Peter F. Collier (1849–1909) left Ireland for the U.S. at age 17. Although he went to a seminary to become a priest, he instead started work as a salesman for P. J. Kenedy, publisher of books for the Roman Catholic market. When Collier wanted to boost sales by offering books on a subscription plan, it led to a disagreement with Kenedy, so Collier left to start his own subscription service. P. F. Collier & Son began in 1875, expanding into the largest subscription house in America with sales of 30 million books during the 1900–1910 decade.

With the issue dated April 28, 1888, Collier's Once a Week was launched as a magazine of "fiction, fact, sensation, wit, humor, news". It was sold with the biweekly Collier's Library of novels and popular books at bargain rates and as a stand-alone priced at seven cents. By 1892, with a circulation climbing past the 250,000 mark, Collier's Once a Week was one of the best selling magazines in the United States. The name was changed to Collier's Weekly: An Illustrated Journal in 1895 or the longer title Collier's Weekly: An Illustrated Journal of Art, Literature & Current Events. With an emphasis on news, the magazine became a leading exponent of the halftone news picture. To fully exploit the new technology, Collier recruited James H. Hare, one of the pioneers of photojournalism.

Collier's only son, Robert J. Collier, became a full partner in 1898.

===20th century===
By 1904, the magazine was known as Collier's: The National Weekly. Peter Collier died in 1909. When Robert Collier died in 1918, he left a will that turned the magazine over to three of his friends, Samuel Dunn, Harry Payne Whitney and Francis Patrick Garvan.

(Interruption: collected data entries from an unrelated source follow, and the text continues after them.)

/-- A READ answers DONE with the record as it stands, or BAD_TABLE, or BAD_INDEX; nothing changes but its answer, and
it is counted among the requests taken (R180, R185, R187 for the indices of DROP and LANE). That a READ of PART_STATUS
does not show its own count is the model's choice (log 48). -/
def Obligations.ReadReturnsASnapshot : Prop :=
  ∀ (h : MgmtHead) (table index : Nat) (s : State), Accepts (.read h table index) h s →
    (table = 0 ∨ 12 < table → Refuses (.read h table index) h 2 .badTable s) ∧
    (1 ≤ table → table ≤ 12 →
      [511, 63, 2047, 4095, 255, 15, 3, 255, 1023, 3, 3, 0].getD (table - 1) 0 < index →
      Refuses (.read h table index) h 2 .badIndex s) ∧
    (1 ≤ table → table ≤ 12 →
      index ≤ [511, 63, 2047, 4095, 255, 15, 3, 255, 1023, 3, 3, 0].getD (table - 1) 0 →
      ∃ body, Done (.read h table index) h 2 body s s ∧
        (NoneOwed s → ∀ t, exec (.read h table index) s = .next t →
          t.agent.count = { s.agent.count with taken := s.agent.count.taken + 1 }) ∧
        (table = 1 → body = .admission (s.place index)) ∧
        (table = 2 → body = .profile (if index = 0 then ⟨.shared, 0, 0, 0⟩ else s.profile index)) ∧
        (table = 3 → body = .flow (s.flow index)) ∧
        (table = 4 → body = .tagMap (s.tagEntry index)) ∧
        (table = 5 → body = .account (s.account index)) ∧
        (table = 6 → body = .plan (s.tariffPlan index)) ∧
        (∀ f : FeederId, table = 7 → index = f.toNat → body = .feeder (s.feeder f).settings) ∧
        (∀ (f : FeederId) (d : Nat), table = 8 → 1 ≤ d → d ≤ 64 → index = 64 * f.toNat + (d - 1) →
          body = .drop (s.drop f d)) ∧
        (∀ (f : FeederId) (d lane : Nat), table = 9 → 1 ≤ d → d ≤ 64 → lane < 4 →
          index = 256 * f.toNat + 4 * (d - 1) + lane → body = .lane ((s.feeder f).lane d lane)) ∧
        (∀ f : FeederId, table = 10 → index = f.toNat → body = .replies (s.feeder f).replies) ∧
        (∀ f : FeederId, table = 11 → index = f.toNat → body = .isolation (s.feeder f).isolation) ∧
        (table = 12 → body = .status s.status))

/-! ## Tables (R17, R85, R95, R142, R143, R154, R168) -/

/-- A WRITE of the PROFILE table: refused BAD_INDEX or BAD_VALUE, or the whole entry is replaced with rate and cap
clamped, in any feeder state; a READ then returns it, and entry 0 reads as SHARED with every number 0 (R17). Plans
already built are no part of what it changes. That BAD_INDEX comes first is the model's choice (log 26). -/
def Obligations.ProfileWriteClampsAndStores : Prop :=
  (∀ (h : MgmtHead) (n : Nat) (r : ProfileFields) (s : State), Accepts (.writeProfile h n r) h s →
    (n = 0 ∨ 63 < n → Refuses (.writeProfile h n r) h 3 .badIndex s) ∧
    (1 ≤ n → n ≤ 63 → (2 < r.cls ∨ r.cap = 0 ∨ r.minGrant = 0 ∨ 4096 < r.minGrant) →
      Refuses (.writeProfile h n r) h 3 .badValue s) ∧
    (∀ c : LaneClass, 1 ≤ n → n ≤ 63 → r.cls = c.code → 1 ≤ r.cap → 1 ≤ r.minGrant → r.minGrant ≤ 4096 →
      ∃ x : State,
        Done (.writeProfile h n r) h 3 (.profile ⟨c, min r.rate 6400000, min r.cap 25000, r.minGrant⟩) s x ∧
        x = { s with profiles := x.profiles } ∧
        x.profile n = ⟨c, min r.rate 6400000, min r.cap 25000, r.minGrant⟩ ∧ ∀ m, m ≠ n → x.profile m = s.profile m)) ∧
  (∀ (h : MgmtHead) (n : Nat) (s : State), Accepts (.read h 2 n) h s → n ≤ 63 →
    Done (.read h 2 n) h 2 (.profile (if n = 0 then ⟨.shared, 0, 0, 0⟩ else s.profile n)) s s)

/-- A WRITE of the TAG_MAP table: its refusals, the entry it stores, and that tags 0 and 4,095 take only absent; the
map is absent everywhere after power-on reset, and PART_RESET and FEEDER_STOP leave it (R142).
That BAD_INDEX comes first is the model's choice (log 26). -/
def Obligations.TagMapWriteStores : Prop :=
  (∀ (h : MgmtHead) (n : Nat) (o : Option Nat) (s : State), Accepts (.writeTagMap h n o) h s →
    (4095 < n → Refuses (.writeTagMap h n o) h 3 .badIndex s) ∧
    (n = 0 ∨ n = 4095 → o.isSome → Refuses (.writeTagMap h n o) h 3 .badIndex s) ∧
    (∀ k, 1 ≤ n → n ≤ 4094 → o = some k → 2047 < k → Refuses (.writeTagMap h n o) h 3 .badValue s) ∧
    (n ≤ 4095 → (n = 0 ∨ n = 4095 → o = none) → (∀ k, o = some k → k ≤ 2047) →
      ∃ x : State, Done (.writeTagMap h n o) h 3 (.tagMap o) s x ∧ x = { s with tagMap := x.tagMap } ∧
        x.tagEntry n = o ∧ ∀ m, m ≠ n → x.tagEntry m = s.tagEntry m)) ∧
  (∀ (h : MgmtHead) (n : Nat) (s : State), Accepts (.read h 4 n) h s → n ≤ 4095 →
    Done (.read h 4 n) h 2 (.tagMap (s.tagEntry n)) s s) ∧
  (∀ n, State.reset.tagEntry n = none) ∧
  (∀ (h : MgmtHead) (f : Nat) (s t : State),
    exec (.partReset h) s = .next t ∨ exec (.feederStop h f) s = .next t → t.tagMap = s.tagMap)

/-- A WRITE of the FLOW table replaces the whole record, or is refused; the record reads as R143 says after power-on
reset, PART_RESET and FEEDER_STOP leave the table, and a READ returns the record (R143; that downstream enable ON is
written 0 and OFF 1 is the model's reading of R187, log 16). A WRITE of the TARIFF_PLAN table becomes the plan's
pending copy, or is refused; the active copy is untouched, and the pending copy becomes active at the next quarter
boundary (R168, R169; that a boundary is a flag that a command takes is log 4). That BAD_INDEX comes first is the
model's choice (log 26). -/
def Obligations.FlowAndPlanWritesReplaceTheirRecord : Prop :=
  ((∀ (h : MgmtHead) (n : Nat) (r : FlowFields) (s : State), Accepts (.writeFlow h n r) h s →
      (2047 < n → Refuses (.writeFlow h n r) h 3 .badIndex s) ∧
      (n ≤ 2047 → (3 < r.feeder ∨ 64 < r.drop ∨ 3 < r.lane ∨ r.tag = 0 ∨ 4094 < r.tag ∨ 1 < r.enable) →
        Refuses (.writeFlow h n r) h 3 .badValue s) ∧
      (∀ f : FeederId, n ≤ 2047 → r.feeder = f.toNat → r.drop ≤ 64 → r.lane ≤ 3 → 1 ≤ r.tag → r.tag ≤ 4094 →
        r.enable ≤ 1 →
        ∃ x : State, Done (.writeFlow h n r) h 3 (.flow ⟨f, r.drop, r.lane, r.tag, decide (r.enable = 0)⟩) s x ∧
          x = { s with flows := x.flows } ∧ x.flow n = ⟨f, r.drop, r.lane, r.tag, decide (r.enable = 0)⟩ ∧
          ∀ m, m ≠ n → x.flow m = s.flow m)) ∧
    (∀ (h : MgmtHead) (n : Nat) (s : State), Accepts (.read h 3 n) h s → n ≤ 2047 → Done (.read h 3 n) h 2 (.flow (s.flow n)) s s) ∧
    (∀ n, State.reset.flow n = ⟨.f0, 0, 0, 1, false⟩) ∧
    (∀ (h : MgmtHead) (f : Nat) (s t : State),
      exec (.partReset h) s = .next t ∨ exec (.feederStop h f) s = .next t → t.flows = s.flows)) ∧
  ((∀ (h : MgmtHead) (n : Nat) (r : PlanFields) (s : State), Accepts (.writeTariffPlan h n r) h s →
      (15 < n → Refuses (.writeTariffPlan h n r) h 3 .badIndex s) ∧
      (n ≤ 15 → ((∃ b ∈ r.bands, 3 < b) ∨ ∃ w ∈ r.weights, 15 < w) → Refuses (.writeTariffPlan h n r) h 3 .badValue s) ∧
      (n ≤ 15 → (∀ b ∈ r.bands, b ≤ 3) → (∀ w ∈ r.weights, w ≤ 15) →
        ∃ x : State,
          Done (.writeTariffPlan h n r) h 3 (.plan ⟨(s.tariffPlan n).active, some ⟨r.bands, r.weights⟩⟩) s x ∧
          x = { s with meter := { s.meter with plans := x.meter.plans } } ∧
          x.tariffPlan n = ⟨(s.tariffPlan n).active, some ⟨r.bands, r.weights⟩⟩ ∧
          ∀ m, m ≠ n → x.tariffPlan m = s.tariffPlan m)) ∧
    (∀ (s : State) (n : Nat) (c : PlanCopy), s.resetHeld = false → s.meter.boundaryDue = true →
      (s.tariffPlan n).pending = some c → ∃ t, exec .quarterBoundary s = .next t ∧ t.tariffPlan n = ⟨c, none⟩))

/-- A WRITE of the ADMISSION table: BAD_INDEX, BAD_VALUE, a place emptied by NONE, or the entry stored while the other
place that held its tag becomes empty (R85; the verdicts' numbers are R187's, the restriction's, ANY 0 and F0 to F3 1
to 4 with a larger one BAD_VALUE, log 16; that BAD_INDEX comes before BAD_VALUE is the model's choice, log 26). -/
def Obligations.AdmissionWriteKeepsOnePlacePerTag : Prop :=
  ∀ (h : MgmtHead) (n : Nat) (r : AdmissionFields) (s : State), Accepts (.writeAdmission h n r) h s →
    (511 < n → Refuses (.writeAdmission h n r) h 3 .badIndex s) ∧
    (n ≤ 511 → (2 < r.verdict ∨ 4 < r.restriction ∨ r.preferred = some 0 ∨ (∃ p, r.preferred = some p ∧ 64 < p) ∨
        255 < r.account ∨ 63 < r.profiles.q0 ∨ 63 < r.profiles.q1 ∨ 63 < r.profiles.q2 ∨ 63 < r.profiles.q3) →
      Refuses (.writeAdmission h n r) h 3 .badValue s) ∧
    (n ≤ 511 → r.restriction ≤ 4 → (∀ p, r.preferred = some p → 1 ≤ p ∧ p ≤ 64) → r.account ≤ 255 →
      r.profiles.q0 ≤ 63 → r.profiles.q1 ≤ 63 → r.profiles.q2 ≤ 63 → r.profiles.q3 ≤ 63 →
      (r.verdict = 2 → ∃ x : State, Done (.writeAdmission h n r) h 3 (.admission none) s x ∧
        x = { s with admission := x.admission } ∧ x.place n = none ∧ ∀ m, m ≠ n → x.place m = s.place m) ∧
      (∀ (v : AdmissionVerdict) (o : Option FeederId),
        (v = .permit ∧ r.verdict = 0) ∨ (v = .deny ∧ r.verdict = 1) → r.restriction = restrictionCode o →
        ∃ x : State, Done (.writeAdmission h n r) h 3
            (.admission (some ⟨r.tag, v, o, r.preferred, r.account, r.profiles⟩)) s x ∧
          x = { s with admission := x.admission } ∧
          x.place n = some ⟨r.tag, v, o, r.preferred, r.account, r.profiles⟩ ∧
          ∀ m, m ≠ n → x.place m =
            if (s.place m).any (fun e => decide (e.tag = r.tag)) then none else s.place m))

/-- A WRITE of the ACCOUNT table in the order of R154: BAD_INDEX, BUSY for a bound slot, an unload, BAD_VALUE, or a
load that zeroes the slot's counters and derives its state (R154; the modes' numbers are R187's). That loaded no is
written 0 and yes 1 is the model's reading (log 16), and so is that any other value of it is BAD_VALUE (log 55). An
unload leaves every other field, the floor bucket too (R154; where R146 has the bucket 0 on a write, log 54). -/
def Obligations.AccountWriteLoadsOrUnloads : Prop :=
  ∀ (h : MgmtHead) (n : Nat) (r : AccountFields) (s : State), Accepts (.writeAccount h n r) h s →
    (255 < n → Refuses (.writeAccount h n r) h 3 .badIndex s) ∧
    (n ≤ 255 → (s.account n).bound ≠ none → Refuses (.writeAccount h n r) h 3 .busy s) ∧
    (n ≤ 255 → (s.account n).bound = none → r.loaded = 0 →
      ∃ x : State, Done (.writeAccount h n r) h 3 (.account { s.account n with loaded := false }) s x ∧
        x = { s with meter := { s.meter with accounts := x.meter.accounts } } ∧
        x.account n = { s.account n with loaded := false } ∧ ∀ m, m ≠ n → x.account m = s.account m) ∧
    (n ≤ 255 → (s.account n).bound = none → 1 < r.loaded → Refuses (.writeAccount h n r) h 3 .badValue s) ∧
    (n ≤ 255 → (s.account n).bound = none → r.loaded = 1 →
      (1 < r.mode ∨ 15 < r.plan ∨ (r.scale ≠ 0 ∧ r.scale ≠ 6 ∧ r.scale ≠ 10) ∨ 2 ^ 40 - 1 < r.allowance ∨
        63 < r.floorProfile ∨ 400000 < r.floorRate) → Refuses (.writeAccount h n r) h 3 .badValue s) ∧
    (∀ m : AccountMode, n ≤ 255 → (s.account n).bound = none → r.loaded = 1 → r.mode = m.code → r.plan ≤ 15 →
      (r.scale = 0 ∨ r.scale = 6 ∨ r.scale = 10) → r.allowance ≤ 2 ^ 40 - 1 → r.floorProfile ≤ 63 →
      r.floorRate ≤ 400000 →
      ∃ (x : State) (a : Account), Done (.writeAccount h n r) h 3 (.account a) s x ∧
        a = { loaded := true, code := r.code, mode := m,
              state := if r.mode = 0 ∧ r.allowance = 0 then .throttled else .normal,
              plan := r.plan, scale := r.scale, allowance := r.allowance, overrun := 0,
              floorProfile := r.floorProfile, floorRate := r.floorRate, bucket := 0, bound := none,
              down := ⟨0, 0, 0, 0⟩, up := ⟨0, 0, 0, 0⟩, outage := 0, lifeDown := 0, lifeUp := 0,
              saturated := false, wrapped := false, lateClose := false, periods := 1 } ∧
        x = { s with meter := { s.meter with accounts := x.meter.accounts } } ∧
        x.account n = a ∧ ∀ k, k ≠ n → x.account k = s.account k)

Robert J. Collier won a lawsuit against Postum Cereal Company and was awarded $50,000 in damages, but in 1912 an appeals court then handed down a majority decision that Postum deserved a new trial. The Postum Company believed that Collier's weekly used magazine coverage to attack their company's products in retaliation for not advertising in Collier's after Collier's wrote against a Grape-Nuts's claim that it was an "A Food for Brain and Nerves." Postum then bought advertising pages in major newspapers in retaliation.

The magazine was sold in 1919 to the Crowell Publishing Company, which in 1939 was renamed as Crowell-Collier Publishing Company.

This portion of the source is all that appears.